You could use regular fuses on each leg, but of course they would not
reset automatically.  There are some "resettable fuses" sold as well.
Some may be as described above.

I would not use constant current sources devices because you can get
into some funny noise problems and heat dissipation problems if you're
not careful.  The simplest of these is a single transistor and resistor
connected to provide what is close to a constant current source (such as
NPN collector to +, resistor between base and emitter selected for
proper current based upon E-B voltage drop (about .5, .6 v, etc), and
base connected to load).

 
 
 

WHAT LIMITS CURRENT?

Post by Arthur L. Todes » Tue, 20 May 1997 04:00:00



>> Hi,

>> I am using a 12V power supply to power ten identical circuits and need
>> to build current limiting functions so that a short or a failure in one
>> of the circuits will limit the current to that circuit to 2 Amps.
>> Without current limiting one short will trip the power supply and then
>> all ten circuits are down.  What is a good circuit to use for current
>> limiting?

>> Talal Itani

>>     --------------         2A limit
>>     |            |------------------------ circuit 1
>>     |   12V      |         2A limit
>>     |   Power    |------------------------ circuit 2
>>     |   Supply   |                                 .
>>     |            |         2A limit            .
>>     |            |------------------------ circuit 10

>Assuming that you are talking about a DC application,
>you might consider putting a 2A constant current source in series
>between the power supply and each load circuit.  But beware the
>voltage drop (0.5vdc - 2.5 vdc)!

Well, in the telephone switch business we use large capacitors and fuses.
The caps store enough energy to clear the fuse element when a short circuit
is applied.  
 
 
 

WHAT LIMITS CURRENT?

Post by Stephen M. Henni » Tue, 20 May 1997 04:00:00




> > I am using a 12V power supply to power ten identical circuits and need
> > to build current limiting functions so that a short or a failure in one
> > of the circuits will limit the current to that circuit to 2 Amps.
> > Without current limiting one short will trip the power supply and then
> > all ten circuits are down.  What is a good circuit to use for current
> > limiting?

> >     --------------         2A limit
> >     |            |------------------------ circuit 1
> >     |   12V      |         2A limit
> >     |   Power    |------------------------ circuit 2
> >     |   Supply   |                                 .
> >     |            |         2A limit            .
> >     |            |------------------------ circuit 10

> another thing to try is to install 12v light bulbs in series with the
> circuits use ones with a little bit higher wattage rateing than your
> circuit. then if the circuit shorts the light will come on indicating
> the short and dissapaiting the current.

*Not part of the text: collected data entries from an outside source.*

-- ==== Sys2Proof/Machine/Progress.lean ====
section
/-! DEFINITION. What goes on once a squad has stopped or paused, a save or a clear has ended, or a line has been driven (12_runs_and_swaps). -/

namespace Sys2Proof.Machine

/-- An outstanding command that waits for squads goes on. -/
def State.advanceCmd (s : State) (d : Deferred) : State :=
  if d.opcode = Op.PAUSE ∨ d.opcode = Op.HALF_TIME then s.advancePause d
  else if d.opcode = Op.STOP then s.advanceStop d
  else if d.opcode = Op.FENCE_DIE then s.advanceFence d
  else s.advanceDebug d

/-- Everything that waits for squads goes on: commands, fences, substitutions, a reset scope, the scrub of a tamper event. -/
def State.progress (s : State) : State :=
  let s1 := (s.deferred.foldl State.advanceCmd s).settleFences
  ((s1.substs.foldl State.advanceSubst s1).advanceReset).advanceTamper

/-! ### Lines and squads (R336, R337, R344, R329) -/

/-- A line is latched: a live substitution whose old die obeys it ends (R387). -/
def State.latched (s : State) (line : Nat) : State :=
  let hit := s.substs.filter fun x => x.live && (s.obey x.old).testBit line
  (hit.foldl (fun s x => s.abortSubst x 5 St.WRONG_STATE false false) (s.latchLine line)).progress

/-- A driven whistle line is latched (R336). -/
def execWhistleDriven (line : Nat) (s : State) : Host.Outcome State Fault Refusal :=
  .next (if s.lineDriven line then s.latched line else s)

/-- A whistled squad is STOPPED (R337). -/
def execSquadStopped (squad : Nat) (s : State) : Host.Outcome State Fault Refusal :=
  .next (if squad < 16 ∧ s.stopReady squad then (s.squadStops squad).progress else s)

/-- A pause is complete (R344). -/
def execSquadPaused (squad : Nat) (s : State) : Host.Outcome State Fault Refusal :=
  .next (if squad < 16 ∧ s.pauseDone squad then (s.squadPaused squad).progress else s)

/-- A squad's program has ended (R329). -/
def execSquadComplete (squad : Nat) (s : State) : Host.Outcome State Fault Refusal :=
  .next (if squad < 16 ∧ s.squadDone squad then (s.stopNow squad Cause.COMPLETE 0).progress else s)

/-- The command that waits for some squads to pause. -/
def State.pauser (s : State) (mask : Nat) : Option Deferred :=
  s.deferred.find? fun d => (d.opcode == Op.PAUSE || d.opcode == Op.HALF_TIME) && d.step == 1 && squadsOf d.cmd == mask

/-- The live substitution that waits for a squad to pause. -/
def State.pausingSubst (s : State) (mask : Nat) : Option Subst :=
  s.substs.find? fun x => x.live && x.step == 4 && ((s.liveSquad x.ldie).any fun n => 2 ^ n == mask)

/-- The pause limit runs out (R344, R387): the others keep pause pending. -/
def State.pauseLimit (s : State) (mask : Nat) : State :=
  match s.pauser mask with
  | some d => s.finishCmd d St.TIMED_OUT [s.maskIn mask Squad.PAUSED]
  | none =>
    match s.pausingSubst mask with
    | some x => s.abortSubst x 1 St.TIMED_OUT false true
    | none => s

/-- The pause limit runs out (R344). -/
def execPauseLimit (squads : BitVec 16) (s : State) : Host.Outcome State Fault Refusal := .next (s.pauseLimit squads.toNat)

/-! ### Saves (R347, R434) -/

/-- A save ends: that of a `HALF_TIME`, or of the thermal hold. -/
def State.halfTimeSaved (s : State) : State :=
  match s.deferred.find? fun d => d.opcode == Op.HALF_TIME && d.step == 2 with
  | some d =>
    let mask := squadsOf d.cmd
    (s.saveSquads (squadList mask)).finishCmd d (d.slot.getD St.OK) [s.maskIn mask Squad.PAUSED]
  | none => s.holdSaved

/-- A save ends (R347). -/
def execHalfTimeSaved (s : State) : Host.Outcome State Fault Refusal := .next s.halfTimeSaved

/-! ### Clears (R168, R350, R351) -/

/-- The clear engine of a die finishes (R168). -/
def execClearComplete (site : Nat) (s : State) : Host.Outcome State Fault Refusal :=
  .next (if isCompute site ∧ s.flag site Die.CLEARING then s.clearDie site else s)

/-- Squads whose dies an outstanding command has cleared, if it waits for that and it is done. -/
def State.scrubReady (s : State) (d : Deferred) : Bool :=
  match d.cmd with
  | .scrub _ q 0 _ => s.cleared (s.maskSites q.toNat)
  | .stop _ q true _ => d.step == 2 && s.cleared (s.maskSites q.toNat)
  | _ => false

/-- A squad scrub completes. -/
def State.finishScrub (s : State) (d : Deferred) : State :=
  if s.scrubReady d then (s.scrubSquads (squadList (squadsOf d.cmd))).finishCmd d St.OK else s

/-- A squad or panel scrub completes (R351). -/
def execScrubDone (s : State) : Host.Outcome State Fault Refusal :=
  let s1 := s.deferred.foldl State.finishScrub s
  .next (if s1.panelCleared then s1.finishPanelScrub else s1)

/-! ### Budgets (R419) -/

/-- The control die sets each compute die's budget (R419). -/
def execBudgetUpdate (s : State) : Host.Outcome State Fault Refusal := .next (if s.controlDead then s else s.updateBudgets)

end Sys2Proof.Machine
end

At first glance one says that this will obvioiusly not work.  One
intuitively thinks of the lamp as resistive and thinks it will have the
same resistance as the load and will divide the voltage in half.  That is
wrong however.  It will work.  Anyone who has studied the I-V
characteristic of a tungsten lamp knows that a tungsten lamp is nearly a
constant current element.  Hence, it can pass near the full current with
small voltage drop.  This is because its cold resistance is about 10% of
its hot resistance.  I would recommend using an 18-24 volt lamp with the
same power rating as the load or a 12 volt lamp with nearly a power
rating  1.5 to 2 times that of the load.

--
Cheers, Steve Henning, Reading, Pennsylvania, USA

Visit my home page at http://www.users.fast.net/~shenning
Contains Rhododendron, Boy Scout and Rotary information and more.

 
 
 

WHAT LIMITS CURRENT?

Post by Bill Boy » Wed, 21 May 1997 04:00:00


Multiple loads on one power supply?  Sounds like my car, house, etc.  Try
a fuse in each load-circuit.  Then if one load shorts out, the fuse blows,
and isolates that circuit!  

One second thought, maybe too simple.